Conclusões: o tratamento adotado se mostrou efetivo na obtenção de maior índice de recém-nascidos vivos, seguro, mas incapaz de impedir a alta incidência de complicações maternas e perinatais associadas à síndrome. O lúpus eritematoso sistêmico se mostrou um fator agravante da síndrome antifosfolípide.

PALAVRAS-CHAVE: Síndrome antifosfolípide. Anticorpos antifosfolípides. Doenças auto-imunes. Aborto habitual. Lúpus eritematoso sistêmico.

Introdução

Os anticorpos antifosfolípides constituem um grupo de auto-anticorpos dirigidos contra fosfolipídios de carga negativa. Embora sua presença esteja associada a uma série de eventos ominosos, o diagnóstico da chamada síndrome antifosfolípide se baseia em critérios bem estabelecidos. Ela é definida como a presença desses anticorpos em combinação com um dos seguintes achados: perda gestacional de repetição, trombose arterial ou venosa e trombocitopenia10.

Apesar dos estudos iniciais enfatizarem a associação da síndrome antifosfolípide com doenças auto-imunes, estudos subseqüentes confirmam sua existência de forma isolada10. Nas pacientes portadoras dessa síndrome, a perda gestacional ocorre em 50 a 97% das gestações não-tratadas6,18. Quando os anticorpos antifosfolípides estão presentes, até mesmo casos de gestações tratadas e bem sucedidas são de alto risco para a ocorrência de complicações, como pré-eclâmpsia, crescimento intra-uterino retardado (CIUR), sofrimento fetal anteparto e parto prematuro4. O mecanismo fisiopatológico envolvido na perda gestacional observada em pacientes portadoras da síndrome antifosfolípide permanece desconhecido, embora diferentes teorias tenham tentado explicar as extensas áreas de infarto observadas em suas placentas14.

Vários tratamentos têm sido propostos na tentativa de se prevenir as complicações verificadas nas pacientes portadoras da síndrome antifosfolípide. A aspirina, a prednisona e a heparina têm sido utilizadas de forma isolada ou combinadas entre si. A morbidade associada ao tratamento com a prednisona e a suspeita de que a perda gestacional observada na síndrome antifosfolípide seja decorrente de lesões trombóticas no leito placentário, deram subsídios para o uso da heparina no tratamento dessas pacientes. Recentes estudos têm demonstrado ser ela tão efetiva quanto a prednisona na prevenção da perda gestacional, com a vantagem de apresentar menor morbidade materna e menor incidência de prematuridade6.

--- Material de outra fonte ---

-- ==== Sys2Proof/Machine/Units.lean ====
section
/-!
DEFINITION. Unit failures (spec/02 R49, R53, Table 2-7), PLLs that do not lock (R33), and what a mode is entered as while
a failure persists.
-/
namespace Sys2Proof.Machine

/-! ### Who hears of a failure, and what mode it asks for -/

/-- The tenants that Table 2-7 names for a unit. -/
def State.failTenants (s : State) (u : Nat) : List Nat :=
  let task (c e : Nat) : Bool := (List.range 16).any fun k => s.on (Obj.SCE_TASK_CFG_ENABLE.bij c e k)
  s.tenants.filter fun c =>
    if u < 2 then task c u || (s.failed (1 - u) && task c (1 - u))
    else if u = 2 then ! (s.ownCircuits c).isEmpty ||
      (List.range 8).any fun n => s.on (Obj.MAE_PULSE_ENABLE.i n) && s.rd (Obj.MAE_PULSE_OWNER.i n) == c
    else if u = 3 then (List.range 24).any fun p => s.ownsRange p c
    else if u = 4 then (List.range 16).any fun p => s.rd (Obj.LBX_PORT_OWNER.i p) == c
    else if u = 5 then (List.range 64).any fun v => s.on (Obj.NSW_VLAN_ENABLE.i v) && s.rd (Obj.NSW_VLAN_OWNER.i v) == c
    else if u ≤ 9 then s.failed 6 && s.failed 7 && s.failed 8 && s.failed 9 &&
      (! (s.entriesOf c 0).isEmpty || ! (s.entriesOf c 1).isEmpty || s.rd (Obj.NSW_SVC_MQTT_BROKER.i c) != 0)
    else if u = 14 ∨ u = 16 ∨ u = 17 then true
    else if u = 15 then (s.prog c).cur.isSome
    else false

/-- Whether the failures present map to M8 (Table 2-7). -/
def State.severe (s : State) : Bool := (s.failed 0 && s.failed 1) || s.failed 16 || s.failed 17

/-- Whether a failure or a derating plan present maps to M7 (Table 2-7). -/
def State.reduced (s : State) : Bool :=
  ([0, 1, 2, 3, 4, 5, 6, 7, 8, 9, 10, 14, 15].any s.failed) || s.on Obj.AGM_STATUS_DERATED.f

/-- The mode entered where M6 would be (R49). -/
def State.serviceMode (s : State) : Nat := if s.reduced then 7 else 6

/-- The transition that the failures present ask for in a mode (Table 2-2). -/
def State.judgeMode (s : State) : State :=
  if s.power.transition.isSome then s
  else if (s.mode = 2 ∨ s.mode = 5 ∨ s.mode = 6 ∨ s.mode = 7) ∧ s.severe then s.beginTransition 8
  else if s.mode = 6 ∧ s.reduced then s.beginTransition 7
  else s

/-! ### The behaviour of a failure -/

/-- Every TLS connection loses its transport (R72). -/
def State.dropTls (s : State) : State := (s.conns.filter fun c => ! c.usb).foldl (fun t c =>
  { t with conns := t.conns.filter fun k => k.id != c.id }.detach c.id t.floorTime) s

/-- The tasks on a failed engine: plies abandoned, their output points at stop values (R137, R142). -/
def State.stopEngine (s : State) (e : Nat) : State :=
  let s1 := s.abandon fun p => p.engine == e
  s1.compartments.foldl (fun t c =>
    (t.takeStopValues c (((t.tasksOf c).filter fun k => k.engine == e).flatMap (·.outs)).eraseDups (t.mode == 8)).holdReached c) s1

/-- The MAE fails: acquisition stops and the gap since the newest commit is entered (R234). -/
def State.maeFails (s : State) : State :=
  let s1 := (s.stopAcq).cutPulses
  let start := s.rd Obj.MAE_COMMIT_TIME.f
  let s2 := s1.gapEntry { kind := 3, start := start, est := true } 0
  let k := (s2.rd Obj.MAE_GAP_SEQ.f + 2 ^ 32 - 1) % 64
  { s2 with mae := { s2.mae with gaps := s2.mae.gaps ++ [{ kind := 3, start := start, est := true, entry := some k }] } }

/-- The behaviour of Table 2-7 for a unit that has just failed. -/
def State.failEffect (s : State) (u : Nat) : State :=
  if u < 2 then (if s.mode = 9 then s else s.stopEngine u)
  else if u = 2 then s.maeFails
  else if u = 3 then s.placePorts
  else if u = 4 then s.placeLegacy
  else if u = 5 then s.dropTls
  else if 6 ≤ u ∧ u ≤ 9 then (if s.failed 6 && s.failed 7 && s.failed 8 && s.failed 9 then s.dropTls else s)
  else if u = 14 then (s.dropTls).placeLegacy
  else s

/-- A unit fails (R49). In M10 it is not acted on (R52); in M9 its mode waits for the end of M9 (R53). A Castling that
had been confirmed will report it (R113). -/
def State.failUnit (s : State) (u : Nat) : State :=
  if s.mode = 10 || s.failed u then s
  else
    let s1 := s.wr Obj.PWR_UNIT_FAIL.f (s.rd Obj.PWR_UNIT_FAIL.f ||| 2 ^ u)
    let s2 := s1.logAll ([0, 1] ++ s1.failTenants u) 0x0201 (le 1 u)
    let s3 := s2.failEffect u
    let s4 := { s3 with castlings := s3.castlings.map fun (k : Castling) => if k.confirmed then { k with failed := k.failed ++ [u] } else k }
    if s4.mode = 9 then { s4 with power := { s4.power with m9Fails := s4.power.m9Fails ||| 2 ^ u } } else s4.judgeMode

/-- UNIT_FAILURE (R49). -/
def execUnitFailure (u : Fin 18) (t : Nat) (s : State) : Host.Outcome State Fault Refusal := .next ((s.advance t).failUnit u.val)

/-- A failure that is over (R433): the unit works again. -/
def State.unitBack (s : State) (u : Nat) : State :=
  let s1 := s.wr Obj.PWR_UNIT_FAIL.f (nand (s.rd Obj.PWR_UNIT_FAIL.f) (2 ^ u))
  if u = 2 then (if s1.mode = 2 ∨ (5 ≤ s1.mode ∧ s1.mode ≤ 9) then s1.restoreEnergy.startAcq else s1)
  else if u = 3 then s1.placePorts
  else if u = 14 then s1.placeLegacy
  else s1

/-! ### PLLs (R33, Table 2-4) -/

/-- The units a PLL serves, in the order of Table 2-4: 0 1.2 GHz, 1 800 MHz, 2 400 MHz, 3 200 MHz, 4 156.25 MHz,
5 125 MHz, 6 80 MHz. -/
def State.pllUnits (s : State) (pll : Nat) : List Nat :=
  if pll = 0 then [6, 7, 8, 9] else if pll = 1 then [0, 1] else if pll = 2 then (if s.mode = 2 then [0] else [])
  else if pll = 3 then [2, 4, 10] else if pll = 4 then [5] else if pll = 5 then [17] else if pll = 6 then [3] else []

/-- PLL_LOCK_TIMEOUT: the first failure re-enables the PLL, the second fails every unit it serves. -/
def pllLockTimeout (pll : Nat) (s : State) : State :=
  if s.power.pllRetried.contains pll then
    (s.pllUnits pll).foldl State.failUnit { s with power := { s.power with pllRetried := s.power.pllRetried.filter (· != pll) } }
  else { s with power := { s.power with pllRetried := pll :: s.power.pllRetried } }

def execPllLockTimeout (pll t : Nat) (s : State) : Host.Outcome State Fault Refusal := .next (pllLockTimeout pll (s.advance t))

end Sys2Proof.Machine
end

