def updConfirm (q : Req) (s : State) : State × Reply :=
  if ! permitted .owner [5, 6, 7, 8, 9] q s then (s, .no St.notPermitted)
  else if s.freeCheck q.sid then (s, .no St.busy)
  else if q.payload ≠ [] then (s, .no St.badPayload)
  else if s.failed 15 then (s, .no St.unitFailed)
  else
    let s1 := s.judgeDeadline
    if s1.adjourned then (s1, .check 0x0A45)
    else if s1.updState ≠ 5 then (s1, .check 0x0A46)
    else
      let s2 := s1.confirm
      (s2, .ok (le 1 (s2.rd Obj.UPD_SEC_F.f) ++ le 3 0 ++ le 4 (s2.rd Obj.UPD_SEC_M.f)))

def execCmdUpdConfirm (f : Frame) (s : State) : Host.Outcome State Fault Refusal := command 0x0A07 updConfirm f s

def updFallback (q : Req) (s : State) : State × Reply :=
  if ! permitted .owner [5, 6, 7, 8, 9] q s then (s, .no St.notPermitted)
  else if s.freeCheck q.sid then (s, .no St.busy)
  else if q.payload ≠ [] then (s, .no St.badPayload)
  else if s.failed 15 then (s, .no St.unitFailed)
  else if s.updState = 5 ∨ s.adjourned then (s.fallBack 2, .ok [])
  else (s, .check 0x0A46)

def execCmdUpdFallback (f : Frame) (s : State) : Host.Outcome State Fault Refusal := command 0x0A09 updFallback f s

/-- CMD_UPD_RECOVERY_ENTER (R419): the reset into M4 follows through the commit stages. -/
def updRecoveryEnter (q : Req) (s : State) : State × Reply :=
  if ! permitted .owner [5, 6, 7, 8, 9] q s then (s, .no St.notPermitted)
  else if s.freeCheck q.sid then (s, .no St.busy)
  else if q.payload ≠ [] then (s, .no St.badPayload)
  else if ! s.present then (s, .no St.presenceRequired)
  else ({ s with power := { s.power with recovery := true } }.beginTransition 3, .ok [])

def execCmdUpdRecoveryEnter (f : Frame) (s : State) : Host.Outcome State Fault Refusal := command 0x0A10 updRecoveryEnter f s

/-! ### The sealed move (R416) -/

/-- One write of UPD_SEALED_MOVE: the state after, and the detail code of a refusal. -/
def State.sealedMove (s0 : State) (v : Nat) : State × Option Nat :=
  let s := s0.judgeDeadline
  let lo := field (s.fwSlot s.active).build 0 4
  let armed := s.upd.armedAt.any fun t => decide (s.floorTime ≤ t + 10000000)
  if ! s.adjourned then (s, some 0x0A63)
  else if ! (s.sealTimeOk && s.sealPliesOk) then (s, some 0x0A61)
  else if armed && v == 2 ^ 32 - 1 - lo then (s.confirm.logAll [0, 1] 0x0A08 (le 4 lo), none)
  else if v = lo then ({ s with upd := { s.upd with armedAt := some s.floorTime } }, none)
  else ({ s with upd := { s.upd with armedAt := none } }.inc Obj.UPD_SEAL_BAD.f, some 0x0A62)

/-- UPD_SEALED_MOVE: a write from a C00 session or a C00 task. -/
def updSealedMove (who : Requester) (v : Nat) (s : State) : State :=
  if s.live who && s.compOf who == 0 then (s.sealedMove v).1 else s

def execUpdSealedMove (who : Requester) (value : BitVec 32) (t : Nat) (s : State) : Host.Outcome State Fault Refusal :=
  .next (updSealedMove who value.toNat (s.advance t))
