/-- CMD_SESSION_OPEN over USB: the chain, then a signature over nonce, identity and compartment number (R62). -/
def sessionOpenUsb (k : Conn) (f : Frame) (s0 : State) : State × Reply :=
  let comp := f.comp.toNat
  let s := s0.putConn { k with nonce := none }
  let chain := f.payload.take (f.payload.length - 96)
  let sig := f.payload.drop (f.payload.length - 96)
  if ! s0.sessionAllowed comp true then (s0, .no St.notPermitted)
  else if f.payload.length ≤ 96 then (s0, .no St.badPayload)
  else match k.nonce with
    | none => (s, .no St.authFailed)
    | some (n, t) =>
      if t + 30000000000 < s.floorTime then (s, .no St.authFailed)
      else
        let (s1, claimed) := s.claim comp chain
        if ! (comp == vendorTag || s1.exists? comp) ∨ ! s1.chainAccepts comp chain ∨
            ! Config.leafVerifies chain (le 32 n ++ s1.identity ++ le 1 comp) sig then (s1.judgeUsb, .no St.authFailed)
        else if ! s1.sessionRoom comp true (2 ^ 64) then (s1, .no St.sessionLimit)
        else
          let (s2, r) := s1.noteUnchecked.openSession k f comp (s1.anchorOf comp)
          let sid := (s2.sessionOn k.id).map (·.id)
          (if claimed then { s2 with lcy := { s2.lcy with claimSid := sid } } else s2, r)

def sessionOpenPre : PreBody := fun k f s => if k.usb then sessionOpenUsb k f s else sessionOpenTls k f s

/-- A connection whose session is open takes no other (R61). -/
def notWhenOpen (_ : Req) (s : State) : State × Reply := (s, .no St.notPermitted)

def execCmdSessionOpen (f : Frame) (s : State) : Host.Outcome State Fault Refusal :=
  .next (s.serve { code := 0x0101, preOpen := true } f sessionOpenPre notWhenOpen)

/-- CMD_SESSION_CHALLENGE: a 32-byte nonce for this connection. -/
def State.challenge (s : State) (conn : Nat) : State × Reply :=
  match s.connOf conn with
  | none => (s, .no St.noSession)
  | some k =>
    let (n, s1) := s.draw
    (s1.putConn { k with nonce := some (n % 2 ^ 256, s.floorTime) }, .ok (le 32 n))

def sessionChallenge (q : Req) (s : State) : State × Reply :=
  if q.payload ≠ [] then (s, .no St.badPayload) else s.challenge q.conn

def sessionChallengePre : PreBody := fun k f s => if f.payload ≠ [] then (s, .no St.badPayload) else s.challenge k.id

def execCmdSessionChallenge (f : Frame) (s : State) : Host.Outcome State Fault Refusal :=
  .next (s.serve { code := 0x0102, preOpen := true } f sessionChallengePre sessionChallenge)

/-! ### Close, ping, cancel, identity -/

/-- CMD_SESSION_CLOSE: cancels what is cancellable, answers with the count, and ends the session. -/
def sessionClose (q : Req) (s : State) : State × Reply :=
  if q.payload ≠ [] then (s, .no St.badPayload)
  else
    let l := s.cancellableOf q.sid
    let s1 := l.foldl State.cancelWaiter s
    (((s1.respond q.conn q.comp q.seq 0x0103 St.ok (le 1 l.length ++ le 3 0)).endSession q.sid).judgeUsb, .ok [])

def execCmdSessionClose (f : Frame) (s : State) : Host.Outcome State Fault Refusal := command 0x0103 sessionClose f s

def sessionPing (q : Req) (s : State) : State × Reply :=
  if 64 < q.payload.length then (s, .no St.badPayload) else (s, .ok (q.payload ++ le 8 s.floorTime))

def execCmdSessionPing (f : Frame) (s : State) : Host.Outcome State Fault Refusal := command 0x0104 sessionPing f s

/-- CMD_SESSION_CANCEL (R74). -/
def sessionCancel (q : Req) (s : State) : State × Reply :=
  let seq := field q.payload 0 4
  if q.payload.length ≠ 4 then (s, .no St.badPayload)
  else match (s.session q.sid).bind fun x => x.window.find? fun e => e.seq == seq with
    | none => (s, .ok (le 1 3 ++ le 3 0))
    | some e =>
      if e.done then (s, .ok (le 1 1 ++ le 3 0))
      else match s.waiters.find? fun w => w.sid == q.sid && w.seq == seq && w.cancellable with
        | some w => (s.cancelWaiter w, .ok (le 1 0 ++ le 3 0))
        | none => (s, .ok (le 1 2 ++ le 3 0))

def execCmdSessionCancel (f : Frame) (s : State) : Host.Outcome State Fault Refusal := command 0x0106 sessionCancel f s

/-- CMD_IDENT_GET (Table 3-6). -/
def State.ident (s : State) : Bytes :=
  s.identity ++ ((List.range 4).flatMap fun i => le 4 (s.rd (Obj.IDENT_ORDER_CODE.i i))) ++ le 2 (s.rd Obj.IDENT_HW_REV.f) ++
    le 1 s.lcy.state ++ le 1 (s.mode + 16 * b2n s.power.transition.isSome)

def identGet (q : Req) (s : State) : State × Reply := if q.payload ≠ [] then (s, .no St.badPayload) else (s, .ok s.ident)

def identGetPre : PreBody := fun _ f s => if f.payload ≠ [] then (s, .no St.badPayload) else (s, .ok s.ident)

def execCmdIdentGet (f : Frame) (s : State) : Host.Outcome State Fault Refusal :=
  .next (s.serve { code := 0x0110, preOpen := true, rereads := true } f identGetPre identGet)

/-! ### Resumption (R72, R85) -/

/-- Whether a detached session has reached, or in this millisecond reaches, the boundary at which it ends. -/
def Session.expired (x : Session) (now : Nat) : Bool :=
  x.conn.isNone && decide (roundUp (x.detachedAt + 60000000000) 1000000 < now + 1000000)

/-- The response to a resume: the expected sequence and the window, oldest first. -/
def Session.resumeBytes (x : Session) : Bytes :=
  le 4 x.expected ++ le 2 x.window.length ++ le 2 0 ++ x.window.flatMap fun e => le 4 e.seq ++ le 1 (b2n (! e.done)) ++ le 3 0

A eficácia desses tratamentos, no entanto, ainda é motivo de grande controvérsia. Os estudos são, em sua maioria baseados em pequeno número de casos e diferem entre si quanto aos critérios adotados na seleção das pacientes. Dessa forma, estimulados pelas controvérsias existentes sobre o tema e encontrando subsídios em um serviço de pré-natal diferenciado, para o qual pacientes com a doença em enfoque são referidas, vislumbramos a oportunidade de realizar um estudo prospectivo com o objetivo precípuo de testar um protocolo de atendimento a esse grupo de gestantes.

Pacientes e Métodos

Foram acompanhadas as gestações de pacientes portadoras da síndrome antifosfolípide, no período de julho de 1992 a junho de 1997, na Clínica Obstétrica do Hospital das Clínicas da Faculdade de Medicina da Universidade de São Paulo (HCFMUSP). Este foi um estudo prospectivo, longitudinal, não-aleatório, que obedeceu o protocolo assistencial adotado na referida clínica.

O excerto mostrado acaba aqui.